Bei einer dreitägigen Anhörung hatten zahlreiche Verbände vor einer Verfassungswidrigkeit gewarnt. Insbesondere die geplante bis zu 74-tägige Präventivhaft für terroristische Gefährder und der Einsatz von Staatstrojanern steht in der Kritik. Zwar gibt es auch Stimmen wie die des früheren Staatsgerichtshofspräsidenten Jörn Ipsen aus Osnabrück, der das Gesetz insgesamt für verfassungskonform hält. Doch die Mehrheit der befragten Verbände hat Zweifel.

„Die Anhörung ist desaströs verlaufen für SPD und CDU“, sagt Birkner.

Notfalls nach Karlsruhe

Sollte das Gesetz ohne gravierende Änderungen das Parlament passieren, behält sich die FDP deshalb rechtliche Schritte vor. Der Landesvorstand habe am Wochenende beschlossen, in diesem Fall Verfassungsbeschwerde vor dem Bundesverfassungsgericht in Karlsruhe einzulegen. Alternativ würde die FDP auch gerne vor dem Niedersächsischen Staatsgerichtshof nach Bückeburg ziehen. Doch dazu bräuchte die FDP ein Fünftel der Landtagsabgeordneten. Selbst zusammen mit den Grünen verfehlt die FDP diese Hürde, und mit der AfD möchte Birkner nicht zusammenarbeiten. Zwar hatte die Große Koalition den kleinen Parteien eine Stärkung dieser Minderheitenrechte in Aussicht gestellt, doch geregelt ist das noch nicht.

Eine Trophäe für die CDU

Die FDP widerspricht ausdrücklich der Wertung von Ministerpräsident Stephan Weil (SPD).

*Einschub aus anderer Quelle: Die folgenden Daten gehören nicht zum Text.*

-- ==== Sys2Proof/Machine/LoadStore.lean ====
section
/-! DEFINITION. The load and store instructions (43_load_store.md R205 to R223). -/

namespace Sys2Proof.Machine

/-- A load: `x[B] <- extend(MemRead(ea, n)) ; pc <- pc + 4` (43_load_store.md R205). -/
def load (n : Width) (extend : Word → Word) (rb ra : RegNum) (imm16 : BitVec 16) (s : State) : Result :=
  memRead (s.effectiveAddress ra imm16) n s (fun v => (s.writeReg rb (extend v)).advance)

/-- A store: `MemWrite(ea, n, x[B][8n-1:0]) ; pc <- pc + 4` (43_load_store.md R205). -/
def store (n : Width) (rb ra : RegNum) (imm16 : BitVec 16) (s : State) : Result :=
  memWrite (s.effectiveAddress ra imm16) n (s.readReg rb) s State.advance

/-- `ldb rB, imm16(rA)` (43_load_store.md R208). -/
def execLdb (rb ra : RegNum) (imm16 : BitVec 16) (s : State) : Result :=
  load .byte (Width.signExtend .byte) rb ra imm16 s

/-- `ldbu rB, imm16(rA)` (43_load_store.md R209). -/
def execLdbu (rb ra : RegNum) (imm16 : BitVec 16) (s : State) : Result :=
  load .byte (Width.zeroExtend .byte) rb ra imm16 s

/-- `ldh rB, imm16(rA)` (43_load_store.md R210). -/
def execLdh (rb ra : RegNum) (imm16 : BitVec 16) (s : State) : Result :=
  load .half (Width.signExtend .half) rb ra imm16 s

/-- `ldhu rB, imm16(rA)` (43_load_store.md R211). -/
def execLdhu (rb ra : RegNum) (imm16 : BitVec 16) (s : State) : Result :=
  load .half (Width.zeroExtend .half) rb ra imm16 s

/-- `ldw rB, imm16(rA)` (43_load_store.md R212). -/
def execLdw (rb ra : RegNum) (imm16 : BitVec 16) (s : State) : Result :=
  load .word (Width.zeroExtend .word) rb ra imm16 s

/-- `ldbio rB, imm16(rA)` (43_load_store.md R213, R206). -/
def execLdbio (rb ra : RegNum) (imm16 : BitVec 16) (s : State) : Result :=
  load .byte (Width.signExtend .byte) rb ra imm16 s

/-- `ldbuio rB, imm16(rA)` (43_load_store.md R214, R206). -/
def execLdbuio (rb ra : RegNum) (imm16 : BitVec 16) (s : State) : Result :=
  load .byte (Width.zeroExtend .byte) rb ra imm16 s

/-- `ldhio rB, imm16(rA)` (43_load_store.md R215, R206). -/
def execLdhio (rb ra : RegNum) (imm16 : BitVec 16) (s : State) : Result :=
  load .half (Width.signExtend .half) rb ra imm16 s

/-- `ldhuio rB, imm16(rA)` (43_load_store.md R216, R206). -/
def execLdhuio (rb ra : RegNum) (imm16 : BitVec 16) (s : State) : Result :=
  load .half (Width.zeroExtend .half) rb ra imm16 s

/-- `ldwio rB, imm16(rA)` (43_load_store.md R217, R206). -/
def execLdwio (rb ra : RegNum) (imm16 : BitVec 16) (s : State) : Result :=
  load .word (Width.zeroExtend .word) rb ra imm16 s

/-- `stb rB, imm16(rA)` (43_load_store.md R218). -/
def execStb (rb ra : RegNum) (imm16 : BitVec 16) (s : State) : Result :=
  store .byte rb ra imm16 s

/-- `sth rB, imm16(rA)` (43_load_store.md R219). -/
def execSth (rb ra : RegNum) (imm16 : BitVec 16) (s : State) : Result :=
  store .half rb ra imm16 s

/-- `stw rB, imm16(rA)` (43_load_store.md R220). -/
def execStw (rb ra : RegNum) (imm16 : BitVec 16) (s : State) : Result :=
  store .word rb ra imm16 s

/-- `stbio rB, imm16(rA)` (43_load_store.md R221, R206). -/
def execStbio (rb ra : RegNum) (imm16 : BitVec 16) (s : State) : Result :=
  store .byte rb ra imm16 s

/-- `sthio rB, imm16(rA)` (43_load_store.md R222, R206). -/
def execSthio (rb ra : RegNum) (imm16 : BitVec 16) (s : State) : Result :=
  store .half rb ra imm16 s

/-- `stwio rB, imm16(rA)` (43_load_store.md R223, R206). -/
def execStwio (rb ra : RegNum) (imm16 : BitVec 16) (s : State) : Result :=
  store .word rb ra imm16 s

end Sys2Proof.Machine
end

Der hatte noch während der Anhörungen von einem „Entwurf, zu dem man gut stehen kann“ gesprochen und sich damit Kritik der Opposition eingehandelt.

Dass das Gesetz, wie von der CDU angepeilt, noch dieses Jahr den Landtag passiert, hält die FDP „für ausgeschlossen“. Dass die CDU so drängt, hat für Birkner durchaus Kalkül: „Die CDU braucht eine Trophäe, um sich zu behaupten“, sagt er. Mit dem Polizeigesetz versuche die Partei, dem SPD-Innenminister Boris Pistorius die Deutungshoheit in Sachen Innere Sicherheit streitig zu machen.

Auch die Grünen kritisieren das Polizeigesetz scharf. Kritiker rufen zu öffentlichen Protesten gegen das Vorhaben auf.